I enjoyed watching the skillful way in which he conducted his
aerobics class after my workout today..
Christo was encouraging as I did my sit-ups, although my gut was
already aching from holding it in the whole time he was around.
This is going to be a FANTASTIC week-!!
I drank a whole pot of coffee, but I finally made it out the door.
Christo made me lie on my back and push a heavy iron bar into the
air then he put weights on it! My legs were a little wobbly on the treadmill, but I made the full mile...His rewarding smile made it all worthwhile. I feel GREAT-!! It's a whole new life for me.
The only way I can brush my teeth is by laying the toothbrush on the counter and moving my mouth back and forth over it.
I believe I have a hernia in both pectorals.
Driving was OK as long as I didn't try to steer or stop..
I parked on top of a GEO in the club parking lot.
Christo was impatient with me, insisting that my screams bothered
other club members. His voice is a little too perky for that early in the morning and when he scolds, he gets this nasally whine that is VERY annoying..
My chest hurt when I got on the treadmill, so Christo put me on the stair monster. Why the hell would anyone invent a machine to simulate an activity rendered obsolete by elevators?
Christo told me it would help me get in shape and enjoy life.
He said some other shit too.
Asshole was waiting for me with his vampire-like teeth exposed as
his thin, cruel lips were pulled back in a full snarl.
I couldn't help being a half an hour late - it took me that long to
tie my shoes.
He took me to work out with dumbbells. When he was not looking, I ran and hid in the restroom. He sent some skinny bitch to find me.
Then, as punishment, he put me on the rowing machine -- which I
I hate that bastard Christo more than any human being has ever hated any other human being in the history of the world..
Stupid, skinny, anemic, anorexic little aerobic instructor.
If there was a part of my body I could move without unbearable pain, I would beat him with it.

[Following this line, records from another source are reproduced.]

/-! ### Well-formedness and decoding (30_encoding R59, R60, R65, R66) -/

theorem test_reserved_bits_ill_formed : cmdWellFormed 0x08#8 = false ∧ cmdWellFormed 0x83#8 = false := by decide
theorem test_code_zero_ill_formed : cmdWellFormed 0x00#8 = false := by decide
theorem test_code_seven_ill_formed : cmdWellFormed 0x07#8 = false := by decide
theorem test_spix_ill_formed_in_tpl :
    Instr.wellFormed .tplHwcs .spix = false ∧ Instr.wellFormed .tplSwcs .spix = false := by decide
theorem test_tplx_ill_formed_in_spi : Instr.wellFormed .spi .tplx = false := by decide
theorem test_commands_well_formed :
    ∀ c : Byte, 1 ≤ c.toNat → c.toNat ≤ 6 → cmdWellFormed c = true := by decide

/-- R60: reserved bits 00000, then the code 001 to 110, written out bit by bit. -/
theorem test_enc_word : decode [0b00000001#8] = .ok (.enc, []) := by decide
theorem test_dec_word : decode [0b00000010#8] = .ok (.dec, []) := by decide
theorem test_spix_word : decode [0b00000011#8] = .ok (.spix, []) := by decide
theorem test_tplx_word : decode [0b00000100#8] = .ok (.tplx, []) := by decide
theorem test_tbld_word : decode [0b00000101#8] = .ok (.tbld, []) := by decide
theorem test_tinv_word : decode [0b00000110#8] = .ok (.tinv, []) := by decide
theorem test_no_byte_is_no_command : decode [] = .error .noByte := by decide
theorem test_table_words :
    (List.range 9).map (decodeTableWord 8)
      = [none, some .enc, some .dec, some .spix, some .tplx, some .tbld, some .tinv, none, none] := by decide

/-! ### Operations -/

/-- V-C1. -/
theorem test_enc_source_bytes :
    part (exec .enc (loaded .spi)) (fun t => (t.wout, t.status)) = some (some sourceBlock, 0x02#8) := by
  decide +kernel

/-- V-C4: byte 4 is not part of the reversal; INRANGE and TBL_VALID stay. -/
theorem test_enc_fifth_byte_stays :
    part (exec .enc { loaded .spi with txf := some ⟨0xA1#8, 0xB2#8, 0xC3#8, 0xD4#8, 0xE5#8⟩, status := 0x32#8 })
        (fun t => (t.wout, t.status))
      = some (some ⟨0xD4#8, 0xC3#8, 0xB2#8, 0xA1#8, 0xE5#8, 0#8, 0#8, 0#8⟩, 0x32#8) := by
  decide +kernel

/-- V-C7: non-zero padding is ignored. -/
theorem test_dec_ignores_padding :
    part (exec .dec { loaded .spi with win := some ⟨1#8, 2#8, 3#8, 4#8, 5#8, 6#8, 7#8, 8#8⟩ })
        (fun t => (t.fout, t.status))
      = some (some ⟨4#8, 3#8, 2#8, 1#8, 5#8⟩, 0x02#8) := by
  decide +kernel

/-- V-S2: the response differs from the request and its padding is not zero. -/
theorem test_spix_other_response :
    part (exec .spix (scripted .spi [] [.ok ⟨0x44#8, 0x33#8, 0x22#8, 0x11#8, 0x55#8, 0xAA#8, 0xBB#8, 0xCC#8⟩] [] []))
        (fun t => (Memory.read t.rxf 0, t.rxn, t.status))
      = some (some ⟨0x11#8, 0x22#8, 0x33#8, 0x44#8, 0x55#8⟩, 1#16, 0x02#8) := by
  decide +kernel

/-- V-S4: any failure but a timeout is BusBusy, and RXF[0] holds no value. -/
theorem test_spix_fail :
    part (exec .spix (scripted .spi [] [.fail] [] []))
        (fun t => (Memory.read t.rxf 0, t.rxn, t.status, t.trace))
      = some (none, 0#16, 0x0A#8, [.mXfer sourceBlock .full .fail]) := by
  decide +kernel

/-- V-X2: two frames, one busy poll, software chip-select. -/
theorem test_tplx_two_frames :
    part (exec .tplx (scripted .tplSwcs [.armOk] [.ok default] [.busy, .idle] [sourceBlock, paddedBlock]))
        (fun t => (t.rxf, t.rxn, t.status, t.bud, t.trace))
      = some ([(0, sourceFrame), (1, ⟨1#8, 2#8, 3#8, 4#8, 5#8⟩)], 2#16, 0x02#8, 2,
          [.sArm 16 .armOk, .csAssert, .mXfer sourceBlock .txOnly (.ok none), .delayUs 3, .csDeassert, .sPoll .busy,
            .sPoll .idle]) := by
  decide +kernel

/-- V-X6: exactly BUDGET0 polls, no fourth, then one abort. -/
theorem test_tplx_poll_timeout :
    part (exec .tplx (scripted .tplHwcs [.armOk] [.ok default] [.busy, .busy, .busy] []))
        (fun t => (t.rxn, t.status, t.bud, t.sArmed, t.trace))
      = some (0#16, 0x06#8, 0, false,
          [.sArm 16 .armOk, .mXfer sourceBlock .txOnly (.ok none), .sPoll .busy, .sPoll .busy, .sPoll .busy,
            .sAbort]) := by
  decide +kernel

/-- The reference table of V-B2, eight entries per row of the spec. -/
def referenceTable : List Nat :=
  [32197, 32156, 32112, 32065, 32015, 31963, 31907, 31848, 31786, 31721, 31651, 31578, 31501, 31420, 31335, 31245] ++
  [31151, 31052, 30948, 30839, 30725, 30606, 30482, 30351, 30215, 30074, 29926, 29772, 29612, 29446, 29273, 29094] ++
  [28909, 28717, 28518, 28312, 28100, 27881, 27656, 27423, 27185, 26939, 26687, 26429, 26164, 25894, 25617, 25334] ++
  [25046, 24752, 24453, 24148, 23839, 23525, 23207, 22885, 22559, 22229, 21896, 21561, 21223, 20882, 20540, 20196] ++
  [19851, 19505, 19158, 18811, 18465, 18118, 17773, 17428, 17085, 16743, 16403, 16066, 15731, 15399, 15069, 14743] ++
  [14420, 14101, 13785, 13474, 13166, 12863, 12564, 12270, 11980, 11695, 11415, 11139, 10869, 10603, 10343, 10088] ++
  [9837, 9592, 9352, 9117, 8887, 8661, 8441, 8226, 8016, 7811, 7610, 7415, 7224, 7037, 6855, 6678] ++
  [6505, 6337, 6172, 6012, 5856, 5705, 5557, 5413, 5272, 5136, 5003, 4874, 4748, 4625, 4506, 4390] ++
  [4278, 4168, 4061, 3957, 3857, 3758, 3663, 3570, 3480, 3392, 3307, 3224, 3143, 3065, 2988, 2914] ++
  [2842, 2772, 2703, 2637, 2573, 2510, 2449, 2389, 2332, 2275, 2221, 2168, 2116, 2066, 2017, 1969] ++
  [1923]

/-- V-B2: TBLD's entries in the reference binding. -/
theorem test_tbld_reference_table : 
    (List.range 161).map (fun i => (entryCode referenceCfg i).toNat) = referenceTable := by
  decide +kernel

/-- TBLD on two temperatures: 1/2 and 9/19 of the full scale, rounded; STATUS as in V-B2. -/
theorem test_tbld_two_entries :
    part (exec .tbld (loaded .spi)) (fun t => (t.tbl, t.status)) = some ([(0, 500#16), (1, 474#16)], 0x22#8) := by
  decide +kernel

/-- V-T1: a clamp on each side, both ends, an inner entry and values between. -/
theorem test_tinv_synthetic_table :
    [1001, 1000, 901, 900, 850, 700, 660, 659].map (fun raw =>
        part (exec .tinv (tabled 0 4 [1000, 900, 810, 730, 660] raw)) (fun t => (t.temp, t.status)))
      = [some (some 0#16, 0x22#8), some (some 0#16, 0x32#8), some (some 9#16, 0x32#8), some (some 10#16, 0x32#8),
         some (some 15#16, 0x32#8), some (some 34#16, 0x32#8), some (some 40#16, 0x32#8),
         some (some 40#16, 0x22#8)] := by
  decide +kernel

/-- V-T2: a zero-width bracket, a bracket narrower than 10 codes, negative readings and the largest fraction. -/
theorem test_tinv_degenerate_brackets :
    [501, 500, 450, 399, 395, 377, 376, 375].map (fun raw =>
        part (exec .tinv (tabled (-2) 3 [500, 500, 400, 395, 395, 376] raw))
          (fun t => (t.temp.map BitVec.toInt, inRangeOf t.status)))
      = [some (some (-20), false), some (some (-20), true), some (some (-5), true), some (some 0, true),
         some (some 0, true), some (some 38, true), some (some 39, true), some (some 30, false)] := by
  decide +kernel

/-! ### Reset and the host (95 part 2.6) -/

/-- V-R1, V-R2: STATUS and RXN right after reset. -/
theorem test_reset_status : State.reset.status = 0x00#8 ∧ State.reset.rxn = 0#16 := by decide

/-- V-R4: ENC right after reset. -/
theorem test_reset_enc_refused : refusal (exec .enc State.reset) = some (.noOperand 2) := by decide +kernel

/-- The reference binding is a legal configuration, so `State.reset` is one of the resets that statements speak of. -/
theorem test_reference_legal : CfgLegal referenceCfg := cfgLegal_of_graph rfl (by decide +kernel) (by decide)

/-- A command placed for the next step runs: ENC, the first instruction after reset. -/
theorem test_placed_command_runs :
    part (step (State.reset.withFetchWord 8 1)) (fun t => t.status) = some 0x02#8 := by decide +kernel

/-! ### States that meet the hypotheses of the statements, each clause at its boundary

The names say which statement. A hypothesis `exec i s = .next t` or `step s = .next t` is met by `next_of_part`. -/

theorem witness_ReservedCommandRefused :
    ((asked .spi (.write 0 (.byte 0x00#8))).host = [.write 0 (.byte 0x00#8)] ∧ busyOf (loaded .spi).status = false ∧
      (0x00#8 : Byte).toNat = 0) ∧
    ((asked .spi (.post 0x07#8)).host = [.post 0x07#8] ∧ 7 ≤ (0x07#8 : Byte).toNat) ∧
    ((asked .spi (.write 0 (.byte 0xFF#8))).host = [.write 0 (.byte 0xFF#8)] ∧ 7 ≤ (0xFF#8 : Byte).toNat) := by decide

theorem witness_StepRunsDecodedOperation :
    (asked .spi (.write 0 (.byte 0x03#8))).host = [.write 0 (.byte 0x03#8)] ∧
    busyOf (asked .spi (.write 0 (.byte 0x03#8))).status = false ∧ decodeCmd 0x03#8 = .ok .spix := by decide

theorem witness_SilentHostLeavesSequencer :
    (loaded .spi).host = [] ∧ (loaded .spi).ph = .idle ∧ busySpi.host = [] ∧ busySpi.ph ≠ .idle := by decide

theorem tiny_thermalLegal (m : Mode) : thermalLegal (tiny m) = true := by cases m <;> decide +kernel

theorem tiny_legal (m : Mode) : CfgLegal (tiny m) := cfgLegal_of_graph rfl (tiny_thermalLegal m) (by cases m <;> decide)

/-- Over the same constants the exponential itself (R103): what is asked of it holds, and so some table makes the
configuration legal. -/
theorem natural_exp_legal : ∃ es, CfgLegal (natural .spi es) := by
  have h := (tiny_legal .spi).thermal
  exact cfgLegal_exact (c := natural .spi []) rfl
    { order := h.order, low := h.low, high := h.high, beta := h.beta, rRef := h.rRef, tRef := h.tRef, rPu := h.rPu,
      scale := h.scale, scaleMax := h.scaleMax, exp := natural_legal } (by decide)

theorem witness_PostedCommandIssues :
    (ready (asked .spi (.post 0x03#8)) ∧ (tiny .spi).mode = .spi ∧ (loaded .spi).txf = some sourceFrame) ∧
    (ready (asked .tplSwcs (.post 0x04#8)) ∧ (tiny .tplSwcs).mode ≠ .spi ∧ (loaded .tplSwcs).nfr = some 2#16 ∧
      1 ≤ (1#16 : Word16).toNat ∧ (3#16 : Word16).toNat ≤ (tiny .tplSwcs).maxFrames) ∧
    (ready (asked .spi (.post 0x05#8)) ∧ tblValidOf (loaded .spi).status = false) ∧
    (ready (tabled 0 1 [500, 474] 500) ∧ tblValidOf (tabled 0 1 [500, 474] 500).status = true ∧
      tableFit (tabled 0 1 [500, 474] 500).cfg (tabled 0 1 [500, 474] 500).tbl = true) := by
  unfold ready
  decide +kernel

theorem witness_ResetInProgressRefused :
    ({ busySpi with host := [.reset] } : State).host = [.reset] ∧ busyOf busySpi.status = true := by decide

theorem witness_ResetInputTakesEffect :
    (asked .spi .reset).host = [.reset] ∧ busyOf (asked .spi .reset).status = false := by decide

theorem witness_OperandWritesTakeEffect :
    busyOf (loaded .spi).status = false ∧
    (asked .spi (.write 2 (.frame sourceFrame))).host = [.write 2 (.frame sourceFrame)] ∧
    (asked .spi (.write 3 (.word 0#16))).host = [.write 3 (.word 0#16)] ∧
    (asked .spi (.write 4 (.block sourceBlock))).host = [.write 4 (.block sourceBlock)] ∧
    (asked .spi (.write 5 (.word 65535#16))).host = [.write 5 (.word 65535#16)] := by decide

theorem witness_AccessWhileBusy :
    busyOf busySpi.status = true ∧ ({ busySpi with host := [.read 1] } : State).host = [.read 1] ∧
    ({ busySpi with host := [.write 2 (.frame sourceFrame)] } : State).host = [.write 2 (.frame sourceFrame)] ∧
    ({ busySpi with host := [.post 0x01#8] } : State).host = [.post 0x01#8] ∧
    ({ busySpi with host := [.read 0] } : State).host = [.read 0] ∧ (0 : Nat) ≠ 1 := by decide

/-- Every register holding a value: operands, results, all MAX_FRAMES elements of RXF. -/
def full : State :=
  { loaded .spi with
    wout := some sourceBlock, fout := some sourceFrame, temp := some 0#16, rxn := 3#16,
    rxf := [(0, sourceFrame), (1, sourceFrame), (2, sourceFrame)] }

theorem witness_ReadsDeliverRegisters :
    busyOf full.status = false ∧ full.txf.map RegVal.frame = some (.frame sourceFrame) ∧
    full.nfr.map RegVal.word = some (.word 2#16) ∧ full.win.map RegVal.block = some (.block sourceBlock) ∧
    full.raw.map RegVal.word = some (.word 500#16) ∧ full.wout.map RegVal.block = some (.block sourceBlock) ∧
    full.fout.map RegVal.frame = some (.frame sourceFrame) ∧ full.temp.map RegVal.word = some (.word 0#16) ∧
    (0 < full.cfg.maxFrames ∧ (Memory.read full.rxf 0).map RegVal.frame = some (.frame sourceFrame)) ∧
    (2 < full.cfg.maxFrames ∧ (Memory.read full.rxf 2).map RegVal.frame = some (.frame sourceFrame)) := by decide +kernel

Christo wanted me to work on my triceps.
I don't have any triceps!
And if you don't want dents in the floor, don't hand me the damn
barbells or anything that weighs more than a sandwich.
The treadmill flung me off and I landed on a health and nutrition
teacher. Why couldn't it have been someone softer, like the drama coach or the choir director?
Satan left a message on my answering machine in his grating, shrilly
voice wondering why I did not show up today.
Just hearing his voice made me want to smash the machine with my
planner; however, I lacked the strength to even use the TV remote and ended up catching eleven straight hours of the Weather Channel.
I'm having the Church van pick me up for services today so I can go
and thank GOD that this week is over.
I will also pray that next year my husband will choose a gift for me
that is fun -- like a root canal or a hysterectomy.
I still say if God had wanted me to bend over, he would have
sprinkled the floor with diamonds!!!
Hilarious! think I burned my calories for the day already!